2. Berufspflichtverletzungen
2.1 Rechtsanwälte, Notare und Patentanwälte müssen ihren Beruf entsprechend den in den jeweiligen berufsordnenden Gesetzen geregelten Grundsätzen ausüben.
2.2 Hinsichtlich der Mitteilung von Berufspflichtverletzungen an die zuständigen Berufskammern gelten die Grundsätze für Steuerberater und Steuerbevollmächtigte entsprechend.
2.3 Die o. g. Berufsangehörigen haben ihren Beruf u. a. unabhängig auszuüben. Eine vollständige wirtschaftliche Unabhängigkeit kann zwar in diesem Zusammenhang nicht verlangt werden; eine unabhängige Berufsausübung erfordert jedoch ein Mindestmaß an geordneten wirtschaftlichen Verhältnissen. Bei erheblichen Steuerschulden ist es vertretbar, von fehlender wirtschaftlicher Unabhängigkeit und damit der Verletzung einer Berufspflicht auszugehen. Als Anhaltspunkte können bei Rechtsanwälten, Notaren und Patentanwälten vollstreckbare Steuerschulden von mehr als 25.000 EUR herangezogen werden.
2.4 Offenbarungsbefugnis
§ 10 Abs. 1 StBerG regelt die Mitteilungsbefugnis der Finanzbehörden bei Berufspflichtverletzungen durch die in § 3 und § 4 Nrn. 1 und 2 StBerG genannten Personen und ist damit eine gesetzliche Offenbarungsvorschrift i.S. des § 30 Abs. 4 Nr. 2 AO. Zum Personenkreis des § 10 Abs. 1 StBerG gehören neben Steuerberatern und Steuerbevollmächtigten auch
2.5 Verfahren
Die Anweisungen in der AO-Kartei, Anhang K § 10 StBerG Karte 2, Tz. 2.3, gelten entsprechend.
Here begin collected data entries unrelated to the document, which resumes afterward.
/-- For a request that passes the shared checks: TABLE_CREATE of a well-formed descriptor whose handle is new adds exactly that table, DEFINED; an existing handle answers MS_CONFLICT 3. TABLE_DESTROY removes a table that nothing names, maps or holds, and answers MS_CONFLICT 3 where a task names it or it is mapped, 1 where an operation holds it, and MS_NOT_FOUND where the function does not reach it. TABLE_QUERY of a reached table answers MS_OK with its state, CHECK and epoch first and changes nothing. MAP and UNMAP of a shared table change its mapping for one ACTIVE partition; TABLE_REGISTER_GOLDEN from the owner's function sets or removes the registration. -/
def Obligations.TableCommands : Prop :=
  ∀ (s : State) (f : Fn) (b : List Byte) h, h = leAt b 8 4 →
    (Ready s f.val 0x300 b → ∀ t, t = parseTable b → t.owner = partOfFn f.val → t.train ≠ 3 → 1 ≤ t.nshard → t.nshard ≤ 64 →
        t.rows ≠ 0 → (t.train = 0 → t.frac = 0 ∧ t.ledgerLog2 = 0) →
        (t.train ≠ 0 → 8 ≤ t.frac ∧ t.frac ≤ 24 ∧ 10 ≤ t.ledgerLog2 ∧ t.ledgerLog2 ≤ 24) → t.rowfmt = 1 →
        (∀ i, i < t.nshard → shardBad t i = false) → (t.code = 1 → capOn s f.val 1 = true) →
        (t.train = 2 → capOn s f.val 2 = true) → (t.remote s = true → capOn s f.val 7 = true) →
      (lk s.tables t.handle = none → tablesOwned s t.owner < tableLimit s t.owner →
        ∃ z u, exec (.tableCreate f) s = .next z ∧ Replied u z f.val 0 0 0 [] ∧ lk u.tables t.handle = some t ∧ t.placed = false ∧
          (∀ k, k ≠ t.handle → lk u.tables k = lk s.tables k) ∧ u = fwCommit { s with tables := u.tables }) ∧
      (lk s.tables t.handle = none → tableLimit s t.owner ≤ tablesOwned s t.owner →
        ∃ z, exec (.tableCreate f) s = .next z ∧ Replied s z f.val 0x16 4 0 []) ∧
      ((lk s.tables t.handle).isSome = true → ∃ z, exec (.tableCreate f) s = .next z ∧ Replied s z f.val 0x19 3 0 [])) ∧
    (Ready s f.val 0x302 b →
      (reachTable s f.val h = none → ∃ z, exec (.tableDestroy f) s = .next z ∧ Replied s z f.val 0x18 0 0 []) ∧
      (∀ t, reachTable s f.val h = some t →
        (foreign f.val t = true → ∃ z, exec (.tableDestroy f) s = .next z ∧ Replied s z f.val 0x14 1 0 []) ∧
        (foreign f.val t = false → ∀ o, tableHolder s h = some o →
          ∃ z, exec (.tableDestroy f) s = .next z ∧ Replied s z f.val 0x19 1 (holderWord f.val o) []) ∧
        (foreign f.val t = false → tableHolder s h = none → naming s t.handle ≠ [] ∨ t.mapped ≠ [] →
          ∃ z, exec (.tableDestroy f) s = .next z ∧ Replied s z f.val 0x19 3 0 []) ∧
        (foreign f.val t = false → tableHolder s h = none → naming s t.handle = [] → t.mapped = [] →
          ∃ z u, exec (.tableDestroy f) s = .next z ∧ Replied u z f.val 0 0 0 [] ∧ lk u.tables t.handle = none ∧
            (∀ k, k ≠ t.handle → lk u.tables k = lk s.tables k) ∧ (∀ e ∈ u.bindings, e.1 % 2 ^ 32 ≠ t.handle) ∧
            (∀ p ∈ devPages t.stores ++ t.ledger, lk u.pages p = some (.zeroing t.owner)) ∧
            u = fwCommit { s with tables := u.tables, bindings := u.bindings, pages := u.pages }))) ∧
    (Ready s f.val 0x303 b →
      (reachTable s f.val h = none → ∃ z, exec (.tableQuery f) s = .next z ∧ Replied s z f.val 0x18 0 0 []) ∧
      (∀ t, reachTable s f.val h = some t → ∃ z res w, exec (.tableQuery f) s = .next z ∧ Replied s z f.val 0 0 0 res ∧
        res.take 12 = leBytes 4 w ++ leBytes 4 t.descCheck.toNat ++ leBytes 4 t.epoch ∧
        w % 2 = b2n t.placed ∧ w / 4 % 2 = b2n t.golden.isSome ∧ w / 16 % 2 = b2n (tableHolder s t.handle).isSome)) ∧
    (Ready s f.val 0x304 b → handleOwner h = 32 → ∀ p, p = leAt b 0x0C 4 % 32 →
      (lk s.tables h = none → ∀ c, (c = .tableMapShared f ∧ bitOf (leAt b 0x0C 4) 8 = true ∨
          c = .tableUnmapShared f ∧ bitOf (leAt b 0x0C 4) 8 = false) →
        ∃ z, exec c s = .next z ∧ Replied s z f.val 0x18 0 0 []) ∧
      (∀ t, lk s.tables h = some t → t.handle = h → t.train = 0 → (part s p).st = .active → tableHolder s h = none →
        (bitOf (leAt b 0x0C 4) 8 = true → ∃ z u, exec (.tableMapShared f) s = .next z ∧ Replied u z f.val 0 0 0 [] ∧
          lk u.tables h = some { t with mapped := if t.mapped.contains p then t.mapped else t.mapped ++ [p] } ∧
          (∀ k, k ≠ h → lk u.tables k = lk s.tables k) ∧ u = fwCommit { s with tables := u.tables }) ∧
        (bitOf (leAt b 0x0C 4) 8 = false → ∃ z u x, exec (.tableUnmapShared f) s = .next z ∧ Replied u z f.val 0 0 0 [] ∧
          lk u.tables h = some x ∧ x.mapped = t.mapped.filter (· != p) ∧ x.stores = t.stores ∧
          (∀ k, k ≠ h → lk u.tables k = lk s.tables k) ∧ (∀ e ∈ u.bindings, e.1 % 2 ^ 32 = h → e.1 / 2 ^ 32 ≠ p) ∧
          u = fwCommit { s with tables := u.tables, bindings := u.bindings }))) ∧
    (Ready s f.val 0x305 b → ∀ t n, reachTable s f.val h = some t → t.handle = h → n = leAt b 0x18 4 →
        leAt b 0x10 5 + n ≤ t.rows → leAt b 0x1C 4 % 4 = 0 → (n ≠ 0 → srcSize t (leAt b 0x0C 1 % 4) ≤ leAt b 0x1C 4) →
        badAddr (leAt b 0x20 8) 1 = false →
      (t.owner ≠ partOfFn f.val → ∃ z, exec (.tableRegisterGolden f) s = .next z ∧ Replied s z f.val 0x14 1 0 []) ∧
      (t.owner = partOfFn f.val → tableHolder s h = none →
        ∃ z u, exec (.tableRegisterGolden f) s = .next z ∧ Replied u z f.val 0 0 0 [] ∧
          (n = 0 → lk u.tables h = some { t with golden := none }) ∧
          (n ≠ 0 → lk u.tables h = some { t with
            golden := some ⟨f.val, leAt b 0x10 5, n, leAt b 0x20 8, leAt b 0x1C 4, leAt b 0x0C 1 % 4⟩ }) ∧
          (∀ k, k ≠ h → lk u.tables k = lk s.tables k) ∧ u = fwCommit { s with tables := u.tables }))

/-- A TABLE_LOAD of a range of a PLACED table with an empty ledger starts, UNITS_TOTAL the rows of the range on this device; the operation writes rows in order until one waits, stays RUNNING there, ends FAILED with MS_BAD_FIELD 0x20 where a source row is damaged, the range from it on INCOMPLETE, and ends DONE after the last with the EPOCH given and INCOMPLETE cleared where covered. TABLE_REQUANTIZE of a DEFINED table ends DONE at once under the new CODE; of a PLACED one it takes pages, waits for a FOLD, and ends DONE on them with CODE, EPOCH and stores switched. A table that is not PLACED, or whose ledger holds an entry, refuses a load with MS_CONFLICT 3. -/
def Obligations.TableOperations : Prop :=
  ∀ (s : State) (f : Fn),
    (∀ (b : List Byte) t h, h = leAt b 8 4 → Ready s f.val 0x301 b → reachTable s f.val h = some t → foreign f.val t = false →
        tableHolder s h = none → leAt b 0x18 4 ≠ 0 → leAt b 0x10 5 + leAt b 0x18 4 ≤ t.rows → leAt b 0x1C 4 % 4 = 0 →
        srcSize t (leAt b 0x0C 1 % 4) ≤ leAt b 0x1C 4 → badAddr (leAt b 0x20 8) 1 = false →
      (t.placed = false ∨ t.used ≠ 0 → ∃ z, exec (.tableLoad f) s = .next z ∧ Replied s z f.val 0x19 3 0 []) ∧
      (t.placed = true → t.used = 0 → opsHeld s f.val < 16 → ∃ z o u, exec (.tableLoad f) s = .next z ∧ z = loadGo u o ∧
        Started s u f.val 0x301 (rowsHere t (leAt b 0x10 5) (leAt b 0x18 4)).length b [] [] o)) ∧
    (∀ (o : Op) h k st q v, Works s f.val 0x301 o → o.id ≠ 0 → h = leAt o.req 8 4 →
        loadRows o h ((loadList s o).drop o.unitsDone) o.unitsDone s = (k, st, q, v) →
      (st = 0 → ∃ z, exec (.tableLoad f) s = .next z ∧
        opOf z o.key = some { o with
          unitsDone := k, st := .done, finalMs := 0, finalDetail := 0, land := [], asked := [], ex := [] } ∧
        z = { v with ops := z.ops, tables := z.tables } ∧
        (∀ x, lk v.tables h = some x → ∃ y, lk z.tables h = some y ∧ y.stores = x.stores ∧ y.code = x.code ∧
          y.epoch = (if bitOf (leAt o.req 0x0C 4) 3 then leAt o.req 0x28 4 else x.epoch) ∧
          (x.incomplete = none → y.incomplete = none) ∧
          (∀ lo hi, x.incomplete = some (lo, hi) → leAt o.req 0x10 5 ≤ lo → hi ≤ leAt o.req 0x10 5 + leAt o.req 0x18 4 - 1 →
            y.incomplete = none))) ∧
      (st = 2 → ∃ z, exec (.tableLoad f) s = .next z ∧
        opOf z o.key = some { o with
          unitsDone := k, st := .failed, finalMs := 0x12, finalDetail := 0x20, land := [], asked := [], ex := [] } ∧
        z = { loadLeft v { o with unitsDone := k } with ops := z.ops }) ∧
      (st = 1 → exec (.tableLoad f) s = .next (askOp v { o with unitsDone := k } q))) ∧
    (∀ (b : List Byte) t h code, h = leAt b 8 4 → code = leAt b 0x0C 4 % 2 → Ready s f.val 0x308 b → reachTable s f.val h = some t →
        lk s.tables h = some t → t.handle = h → foreign f.val t = false → tableHolder s h = none → opsHeld s f.val < 16 →
        capOn s f.val 10 = true → (code = 1 ∨ t.code = 1 → capOn s f.val 1 = true) →
      (t.placed = false → ∃ z o u, exec (.tableRequantize f) s = .next z ∧ Started s u f.val 0x308 0 b [] [] o ∧
        { o with unitsDone := 0, st := .done, finalMs := 0, finalDetail := 0, land := [], asked := [], ex := [] } ∈ z.ops ∧
        lk z.tables h = some { t with
          code := code, epoch := if bitOf (leAt b 0x0C 4) 3 then leAt b 0x10 4 else t.epoch } ∧
        (∀ k, k ≠ h → lk z.tables k = lk s.tables k) ∧ z = { u with ops := z.ops, tables := z.tables }) ∧
      (t.placed = true → spilledOf t ≠ [] → ∃ z, exec (.tableRequantize f) s = .next z ∧ Replied s z f.val 0x19 3 0 []) ∧
      (t.placed = true → spilledOf t = [] → ∀ n, n = (t.stores.map (fun x => (t.withCode code).storePages x.shard)).sum →
        (availPages s t.owner < n → ∃ z, exec (.tableRequantize f) s = .next z ∧ Replied s z f.val 0x16 1 0 []) ∧
        (∀ l v, n ≤ availPages s t.owner → takePages s (fun _ => .object t.owner) n = some (l, v) →
          ∃ z o u, exec (.tableRequantize f) s = .next z ∧ z = requantGo u o ∧
            Started { s with pages := v.pages } u f.val 0x308 (t.stores.map (fun x => t.heldRows x.shard)).sum b l [] o))) ∧
    (∀ (o : Op) t h code, Works s f.val 0x308 o → o.id ≠ 0 → h = leAt o.req 8 4 → code = leAt o.req 0x0C 4 % 2 →
        lk s.tables h = some t → t.handle = h → t.placed = true →
      (t.fold.isSome = true → exec (.tableRequantize f) s = .next s) ∧
      (t.fold = none → ∃ z x, exec (.tableRequantize f) s = .next z ∧
        opOf z o.key = some { o with
          unitsDone := o.unitsTotal, st := .done, finalMs := 0, finalDetail := 0, land := [], asked := [], ex := [] } ∧
        lk z.tables h = some x ∧ x.code = code ∧ x.stores = dealPages (t.withCode code) t.stores o.acc ∧ x.placed = true ∧
        x.rows = t.rows ∧ x.epoch = (if bitOf (leAt o.req 0x0C 4) 3 then leAt o.req 0x10 4 else t.epoch) ∧ z.mbx = s.mbx))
3. Rücknahme bzw. Widerruf der Bestellung
3.1 Die Bestellung als Rechtsanwalt, Notar oder Patentanwalt ist u. a. dann zu widerrufen, wenn der Berufsangehörige in Vermögensverfall geraten ist. Zuständig für das Rücknahme- oder Widerrufsverfahren sind
- bei Rechtsanwälten die örtlich zuständige Rechtsanwaltskammer,
- bei Notaren der Präsident des Oberlandesgerichts,
- bei Patentanwälten das Deutsche Patent- und Markenamt.
3.2 Offenbarungsbefugnis
3.2.1 Rechtsanwälte, Notare, Patentanwälte
Im Gegensatz zu der Regelung für Steuerberater und Steuerbevollmächtigte in § 10 Abs. 2 StBerG und für Wirtschaftsprüfer/Vereidigte Buchprüfer in § 36a Abs. 2 WpO besteht für Tatbestände, die zu einem Widerruf der Zulassung als Rechtsanwalt, Notar oder Patentanwalt führen könnten, keine gesetzliche Offenbarungsbefugnis i.S. des § 30 Abs. 4 Nr. 2 AO. Rechtsanwälte, Notare und Patentanwälte werden in § 10 Abs. 2 StBerG nicht genannt. Die jeweiligen Vorschriften des einzelnen Berufsrechts weisen darüber hinaus ausdrücklich darauf hin, dass eine Informationsübermittlung unterbleiben muss, wenn besondere gesetzliche Verwendungsregelungen entgegenstehen. Das Steuergeheimnis nach § 30 AO als eine solche besondere Verwendungsregelung ist – anders als in § 10 Abs. 2 StBerG oder § 36a WpO – nicht ausgenommen.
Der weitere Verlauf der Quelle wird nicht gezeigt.